Exercise directions: Please take the records that follow and repeat exactly the lines starting with the line with "clusterCfg with hasLock" and going on through the line with "false), (5, true)]]".

(Dataset items)
/-! ## WellFormed refuses ill-formed terms -/

/-- A body whose byte 0 lies beyond its length 0. -/
def badBody : Body := ⟨0, 0xFF00000000000000⟩
/-- A header of zeros. -/
def h0 : Header := ⟨0, false, false, 0⟩
/-- The header of the frames of 2.2: hash 0x4711. -/
def hd : Header := ⟨0, false, false, 0x4711⟩
/-- The header of the frames of 2.3: hash 0x0300. -/
def hs : Header := ⟨0, false, false, 0x0300⟩
/-- The empty body. -/
def b0 : Body := ⟨0, 0⟩

theorem test_wf_illen : (Instr.illen 0 8).wf .default = false := by decide
theorem test_wf_padding : (([.system 0 h0 badBody, .discovery 0 h0 badBody, .bind 0 h0 badBody, .verify 0 h0 badBody,
    .speed 0 h0 badBody, .direction 0 h0 badBody, .function 0 h0 badBody, .readConfig 0 h0 badBody,
    .writeConfig 0 h0 badBody, .accSwitch 0 h0 badBody, .s88A 0 h0 badBody, .s88B 0 h0 badBody, .ping 0 h0 badBody,
    .bootloader 0 h0 badBody, .cfgStatus 0 h0 badBody, .vendor1E 0 h0 badBody, .vendor1F 0 h0 badBody,
    .vendor20 0 h0 badBody, .vendor22 0 h0 badBody, .cdsShort 0 h0 badBody, .unknown 0 9 h0 badBody] : List Instr).all
    fun i => !i.wf .default) = true := by decide
theorem test_wf_short : (Instr.cdsShort 0 h0 ⟨6, 0⟩).wf .default = false := by decide
theorem test_wf_unknown : (Instr.unknown 0 0x18 h0 b0).wf .default = false := by decide
theorem test_wf_trigger : (Instr.cdsTrig 0 h0 0).wf .default = false := by decide
theorem test_wf_data : (Instr.cdsData 0 ⟨0, false, false, 0x0301⟩ 0x6C6F6B7300000000).wf triggerCfg = false := by decide
theorem test_wf_badsize : (Instr.rxBadsize 0 13).wf .default = false := by decide
theorem test_wf_owner : ([Instr.reserve 5 (loco 65536), .lock 5 (loco 65536), .release 5 (loco 65536),
    .canSetOrient 0 true (loco 65536), .setOrient 0 true (loco 65536)].all fun i => !i.wf .default) = true := by decide
theorem test_wf_words : (PortWord.lk (2 ^ 40)).wf .default = false ∧ (PortWord.cl (2 ^ 40)).wf .default = false := by decide
theorem test_wf_config :
    { Config.default with nConn := 0 }.wf = false ∧
    { Config.default with nItems := 65537 }.wf = false ∧
    { Config.default with maxTotal := 2 ^ 32 }.wf = false ∧
    { clusterCfg with hasLock := false }.wf = false ∧
    { clusterCfg with nClusters := 2 }.wf = false ∧
    { clusterCfg with clusterMembers := [[(256, false)]] }.wf = false ∧
    { clusterCfg with clusterMembers := [[(5, false), (5, true)]] }.wf = false ∧
    { Config.default with lockInit := [(6, ⟨.free, loco 3⟩), (5, ⟨.free, loco 3⟩)] }.wf = false ∧
    { Config.default with lockInit := [(256, ⟨.free, loco 3⟩)] }.wf = false ∧
    { Config.default with lockInit := [(5, .freeUnset)] }.wf = false ∧
    { Config.default with lockInit := [(5, ⟨.reserved, ⟨.loco, 0⟩⟩)] }.wf = false ∧
    { Config.default with lockInit := [(5, ⟨.reserved, loco 65536⟩)] }.wf = false ∧
    Config.default.wf = true ∧ clusterCfg.wf = true := by decide
theorem test_memory_wf : Memory.wf [(1, 0), (0, 0)] = false ∧ Memory.wf [(0, 0), (0, 1)] = false ∧
    Memory.wf (State.reset.pipe 0).buf = true ∧ Memory.wf (cells [1, 2]) = true := by decide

Answer to this exercise:
    { clusterCfg with hasLock := false }.wf = false ∧
    { clusterCfg with nClusters := 2 }.wf = false ∧
    { clusterCfg with clusterMembers := [[(256, false)]] }.wf = false ∧
    { clusterCfg with clusterMembers := [[(5, false), (5, true)]] }.wf = false ∧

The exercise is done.